### SUPPLIED DATA:
/-- The staged residual of an entry, and whether it makes the SEND carry POISON (R259). -/
def stagedResidual (kept : Bool) (e : BitVec 64) : BitVec 64 × Bool :=
  let v := decodeFloat ffB64 e.toNat
  if v.nonFinite then (0, true)
  else if !kept then (e, false)
  else
    let f := decodeFloat ffFP32 (f32Of e)
    if f.nonFinite then (0, true) else (BitVec.ofNat 64 (encodeRNE ffB64 (sumVals [v, negVal f])), false)

/-- The staged residuals of a tile: 256 rows of 256 entries, +0 outside the shape (R259). -/
def residualBytes (thin : Bool) (keepLog2 : Nat) (rows : List (List (BitVec 64))) : List Byte × Bool :=
  let bms := (chunksOf 16 rows).map (thinBitmap keepLog2)
  let out := (rows.zip (List.range 256)).map (fun r => (r.1.zip (List.range 256)).map (fun e =>
    stagedResidual (!thin || bitOf ((bms[r.2 / 16]?).getD 0) (r.2 % 16 * 256 + e.2)) e.1))
  (padTo 524288 (out.flatMap (fun r => padTo 2048 (r.flatMap (fun x => natLE x.1.toNat 8)))), out.any (fun r => r.any (·.2)))

/-- The address of entry `k` of tile `t` in residual half `p` (R259). -/
def residualAddr (j : Job) (p t k : Nat) : Nat := j.res + p * j.tiles * 524288 + (t * 65536 + k) * 8

/-- The rows of tile `t` of the group inside its shape, as the reader sees them (R160). -/
def tileRows (s : State) (g rows cols t : Nat) (f : Nat → BitVec 64 → BitVec 64) : List (List (BitVec 64)) :=
  let x := tileExtent rows cols t
  (List.range x.1).map (fun r => (List.range x.2).map (fun c => f (r * 256 + c) (readEntry s g t (r * 256 + c))))

/-- The values of a tile to be sent: the Screed value plus the committed residual (R255, R259). -/
def sendRows (s : State) (c : Cmd) (j : Job) (t : Nat) : List (List (BitVec 64)) :=
  tileRows s (rsGroup c.desc) j.rows j.cols t (fun k v =>
    if j.res = 0 then v
    else b64Add v (if rsRzero c.desc then 0 else BitVec.ofNat 64 (s.num (residualAddr j s.epoch.parity t k) 8)))

/-! ### SEND CONTRIB (R255, R256) -/

/-- Whether a rank's shard goes as an EMPTY record (R256). -/
def shardEmpty (s : State) (c : Cmd) (j : Job) (rank : Nat) : Bool :=
  let g := rsGroup c.desc
  rsEmpty c.desc || (j.res == 0 && !(groupOf s g).init && (shardTiles j rank).all (fun t => (tileOf s g t).state == .untouched))

/-- The ranks in the order of R255. -/
def sendOrder (j : Job) : List Nat := (List.range j.shards).map (fun i => (j.mine + 1 + i) % j.shards)

/-- A SEND under way: the state, its digest entries, whether it carries POISON, whether all it sent was EMPTY. -/
structure SendRun where
  st      : State
  entries : List (Nat × List Byte)
  poison  : Bool
  empty   : Bool

/-- Send one rank its shard, writing the staged residuals of its tiles (R255, R259). -/
def contribRank (c : Cmd) (j : Job) (a : SendRun) (rank : Nat) : SendRun :=
  let s := a.st
  let k := c.lat.keepLog2
  let x : Contrib := ⟨peerChip s j rank, 1, j.id, dStep c.desc, rank, j.mine, 0, 0⟩
  if shardEmpty s c j rank then
    { a with st := sendContribution s c.key j.backup x [], entries := a.entries ++ [(rank, sentEntry [])] }
  else
    let ts := (shardTiles j rank).map (fun t => (t, sendRows s c j t))
    let ps := ts.flatMap (fun t => if rsThin c.desc then sparsePieces k t.1 t.2 else densePieces t.1 t.2)
    let s := if rsThin c.desc then
        bump s rsuThinKeptCount (ps.foldl (fun n p => n + (p.payload.length - 512) / 4) 0)
      else s
    let rs := if j.res = 0 then [] else ts.map (fun t => (t.1, residualBytes (rsThin c.desc) k t.2))
    let s := rs.foldl (fun s r => s.store (residualAddr j (1 - s.epoch.parity) r.1 0) r.2.1) s
    { st := sendContribution s c.key j.backup x ps
      entries := a.entries ++ [(rank, sentEntry ps)]
      poison := a.poison || ps.any (fun p => bitOf p.flags 6) || rs.any (fun r => r.2.2)
      empty := false }

/-- With EMPTY = 1 the committed residual half is copied into the staged half (R256). -/
def copyResiduals (s : State) (c : Cmd) (j : Job) : State :=
  if rsEmpty c.desc && j.res != 0 then
    s.store (residualAddr j (1 - s.epoch.parity) 0 0) (s.bytes (residualAddr j s.epoch.parity 0 0) (j.tiles * 524288))
  else s

/-- A SEND has handed its packets over; it ends once each has its status (R255, R392). -/
def sendBegun (s : State) (c : Cmd) (flags : Nat) : State :=
  if nextNum s c.key = 0 then endCmd s c.key stOK flags 0
  else modCmd s c.key (fun c => { c with phase := .begun, flags := c.flags ||| flags })

/-- The effect of SEND CONTRIB. -/
def sendContribRun (s : State) (c : Cmd) : State :=
  let j := jobOf s c
  let g := rsGroup c.desc
  if !(rsEmpty c.desc) && (groupOf s g).gen ≠ genOf c g then endCmd s c.key (resetStatus (groupOf s g)) 0 0
  else
    let a := (sendOrder j).foldl (contribRank c j) ⟨copyResiduals s c j, [], false, true⟩
    sendBegun (putDigests a.st c j.shards a.entries) c (flagIf a.poison flPoison ||| flagIf a.empty flEmpty)

/-- SEND CONTRIB. -/
def execSendContrib (r : CmdRef) (s : State) : Host.Outcome State Fault Refusal :=
  runGroupUnit s (refKey r) (fun c => isOp 0x20 c && rsMode c.desc == 0)
    (fun c => if rsEmpty c.desc then 64 else rsGroup c.desc) sendContribRun

/-! ### SEND PARAMS (R253, R266) -/

/-- Element and scale bytes of a row of 256 elements, and the rows of a packet (R201, R253). -/
def paramLb (l : Layout) : Nat := 256 * layoutBits l / 8
def paramSb (l : Layout) : Nat := if l.mx then 8 else 0
def paramRows (l : Layout) : Nat := 2 ^ Nat.log2 (8192 / (paramLb l + paramSb l))

/-- The packed elements and the scale bytes of row `r` of a tile that starts at column `c0` with `n` columns; the scale byte of a block that lies
wholly outside the tensor is sent as 0 (DESIGN CHOICE, log 77). -/
def paramLine (s : State) (l : Layout) (r c0 n : Nat) : List Byte × List Byte :=
  (padTo (paramLb l) (packRow (layoutBits l) ((List.range n).map (fun c => loadRaw s l r (c0 + c)))),
    padTo (paramSb l) (if l.mx then (List.range (ceilDiv n 32)).map (fun k => BitVec.ofNat 8 (loadScale s l r (c0 + 32 * k))) else []))

/-- The pieces of one tile of the working copy. -/
def paramPieces (s : State) (l : Layout) (rows cols t : Nat) : List Piece :=
  let x := tileExtent rows cols t
  let ls := (List.range x.1).map (fun r =>
    let row := tileRow0 cols t + r
    (paramLine s l row (tileCol0 cols t) x.2, (List.range x.2).any (fun q => (loadVal s l row (tileCol0 cols t + q)).nonFinite)))
  ((chunksOf (paramRows l) ls).zip (List.range 256)).map (fun p =>
    ⟨t, paramRows l * p.2, p.1.length, p.1.flatMap (·.1.1) ++ p.1.flatMap (·.1.2), flagIf (p.1.any (·.2)) pfPoison⟩)

/-- The layout record of the staged working copy (R247, R272). -/
def stagedCopy (s : State) (j : Job) : Layout := layoutAt s (j.wrec (1 - s.epoch.parity))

### WHAT YOU SHOULD DO:
Every line in the records has to be written out again exactly.

### RESPONSE:
/-- The staged residual of an entry, and whether it makes the SEND carry POISON (R259). -/
def stagedResidual (kept : Bool) (e : BitVec 64) : BitVec 64 × Bool :=
  let v := decodeFloat ffB64 e.toNat
  if v.nonFinite then (0, true)
  else if !kept then (e, false)
  else
    let f := decodeFloat ffFP32 (f32Of e)
    if f.nonFinite then (0, true) else (BitVec.ofNat 64 (encodeRNE ffB64 (sumVals [v, negVal f])), false)

/-- The staged residuals of a tile: 256 rows of 256 entries, +0 outside the shape (R259). -/
def residualBytes (thin : Bool) (keepLog2 : Nat) (rows : List (List (BitVec 64))) : List Byte × Bool :=
  let bms := (chunksOf 16 rows).map (thinBitmap keepLog2)
  let out := (rows.zip (List.range 256)).map (fun r => (r.1.zip (List.range 256)).map (fun e =>
    stagedResidual (!thin || bitOf ((bms[r.2 / 16]?).getD 0) (r.2 % 16 * 256 + e.2)) e.1))
  (padTo 524288 (out.flatMap (fun r => padTo 2048 (r.flatMap (fun x => natLE x.1.toNat 8)))), out.any (fun r => r.any (·.2)))

/-- The address of entry `k` of tile `t` in residual half `p` (R259). -/
def residualAddr (j : Job) (p t k : Nat) : Nat := j.res + p * j.tiles * 524288 + (t * 65536 + k) * 8

/-- The rows of tile `t` of the group inside its shape, as the reader sees them (R160). -/
def tileRows (s : State) (g rows cols t : Nat) (f : Nat → BitVec 64 → BitVec 64) : List (List (BitVec 64)) :=
  let x := tileExtent rows cols t
  (List.range x.1).map (fun r => (List.range x.2).map (fun c => f (r * 256 + c) (readEntry s g t (r * 256 + c))))

/-- The values of a tile to be sent: the Screed value plus the committed residual (R255, R259). -/
def sendRows (s : State) (c : Cmd) (j : Job) (t : Nat) : List (List (BitVec 64)) :=
  tileRows s (rsGroup c.desc) j.rows j.cols t (fun k v =>
    if j.res = 0 then v
    else b64Add v (if rsRzero c.desc then 0 else BitVec.ofNat 64 (s.num (residualAddr j s.epoch.parity t k) 8)))

/-! ### SEND CONTRIB (R255, R256) -/

/-- Whether a rank's shard goes as an EMPTY record (R256). -/
def shardEmpty (s : State) (c : Cmd) (j : Job) (rank : Nat) : Bool :=
  let g := rsGroup c.desc
  rsEmpty c.desc || (j.res == 0 && !(groupOf s g).init && (shardTiles j rank).all (fun t => (tileOf s g t).state == .untouched))

/-- The ranks in the order of R255. -/
def sendOrder (j : Job) : List Nat := (List.range j.shards).map (fun i => (j.mine + 1 + i) % j.shards)

/-- A SEND under way: the state, its digest entries, whether it carries POISON, whether all it sent was EMPTY. -/
structure SendRun where
  st      : State
  entries : List (Nat × List Byte)
  poison  : Bool
  empty   : Bool

/-- Send one rank its shard, writing the staged residuals of its tiles (R255, R259). -/
def contribRank (c : Cmd) (j : Job) (a : SendRun) (rank : Nat) : SendRun :=
  let s := a.st
  let k := c.lat.keepLog2
  let x : Contrib := ⟨peerChip s j rank, 1, j.id, dStep c.desc, rank, j.mine, 0, 0⟩
  if shardEmpty s c j rank then
    { a with st := sendContribution s c.key j.backup x [], entries := a.entries ++ [(rank, sentEntry [])] }
  else
    let ts := (shardTiles j rank).map (fun t => (t, sendRows s c j t))
    let ps := ts.flatMap (fun t => if rsThin c.desc then sparsePieces k t.1 t.2 else densePieces t.1 t.2)
    let s := if rsThin c.desc then
        bump s rsuThinKeptCount (ps.foldl (fun n p => n + (p.payload.length - 512) / 4) 0)
      else s
    let rs := if j.res = 0 then [] else ts.map (fun t => (t.1, residualBytes (rsThin c.desc) k t.2))
    let s := rs.foldl (fun s r => s.store (residualAddr j (1 - s.epoch.parity) r.1 0) r.2.1) s
    { st := sendContribution s c.key j.backup x ps
      entries := a.entries ++ [(rank, sentEntry ps)]
      poison := a.poison || ps.any (fun p => bitOf p.flags 6) || rs.any (fun r => r.2.2)
      empty := false }

/-- With EMPTY = 1 the committed residual half is copied into the staged half (R256). -/
def copyResiduals (s : State) (c : Cmd) (j : Job) : State :=
  if rsEmpty c.desc && j.res != 0 then
    s.store (residualAddr j (1 - s.epoch.parity) 0 0) (s.bytes (residualAddr j s.epoch.parity 0 0) (j.tiles * 524288))
  else s

/-- A SEND has handed its packets over; it ends once each has its status (R255, R392). -/
def sendBegun (s : State) (c : Cmd) (flags : Nat) : State :=
  if nextNum s c.key = 0 then endCmd s c.key stOK flags 0
  else modCmd s c.key (fun c => { c with phase := .begun, flags := c.flags ||| flags })

/-- The effect of SEND CONTRIB. -/
def sendContribRun (s : State) (c : Cmd) : State :=
  let j := jobOf s c
  let g := rsGroup c.desc
  if !(rsEmpty c.desc) && (groupOf s g).gen ≠ genOf c g then endCmd s c.key (resetStatus (groupOf s g)) 0 0
  else
    let a := (sendOrder j).foldl (contribRank c j) ⟨copyResiduals s c j, [], false, true⟩
    sendBegun (putDigests a.st c j.shards a.entries) c (flagIf a.poison flPoison ||| flagIf a.empty flEmpty)

/-- SEND CONTRIB. -/
def execSendContrib (r : CmdRef) (s : State) : Host.Outcome State Fault Refusal :=
  runGroupUnit s (refKey r) (fun c => isOp 0x20 c && rsMode c.desc == 0)
    (fun c => if rsEmpty c.desc then 64 else rsGroup c.desc) sendContribRun

/-! ### SEND PARAMS (R253, R266) -/

/-- Element and scale bytes of a row of 256 elements, and the rows of a packet (R201, R253). -/
def paramLb (l : Layout) : Nat := 256 * layoutBits l / 8
def paramSb (l : Layout) : Nat := if l.mx then 8 else 0
def paramRows (l : Layout) : Nat := 2 ^ Nat.log2 (8192 / (paramLb l + paramSb l))

/-- The packed elements and the scale bytes of row `r` of a tile that starts at column `c0` with `n` columns; the scale byte of a block that lies
wholly outside the tensor is sent as 0 (DESIGN CHOICE, log 77). -/
def paramLine (s : State) (l : Layout) (r c0 n : Nat) : List Byte × List Byte :=
  (padTo (paramLb l) (packRow (layoutBits l) ((List.range n).map (fun c => loadRaw s l r (c0 + c)))),
    padTo (paramSb l) (if l.mx then (List.range (ceilDiv n 32)).map (fun k => BitVec.ofNat 8 (loadScale s l r (c0 + 32 * k))) else []))

/-- The pieces of one tile of the working copy. -/
def paramPieces (s : State) (l : Layout) (rows cols t : Nat) : List Piece :=
  let x := tileExtent rows cols t
  let ls := (List.range x.1).map (fun r =>
    let row := tileRow0 cols t + r
    (paramLine s l row (tileCol0 cols t) x.2, (List.range x.2).any (fun q => (loadVal s l row (tileCol0 cols t + q)).nonFinite)))
  ((chunksOf (paramRows l) ls).zip (List.range 256)).map (fun p =>
    ⟨t, paramRows l * p.2, p.1.length, p.1.flatMap (·.1.1) ++ p.1.flatMap (·.1.2), flagIf (p.1.any (·.2)) pfPoison⟩)

/-- The layout record of the staged working copy (R247, R272). -/
def stagedCopy (s : State) (j : Job) : Layout := layoutAt s (j.wrec (1 - s.epoch.parity))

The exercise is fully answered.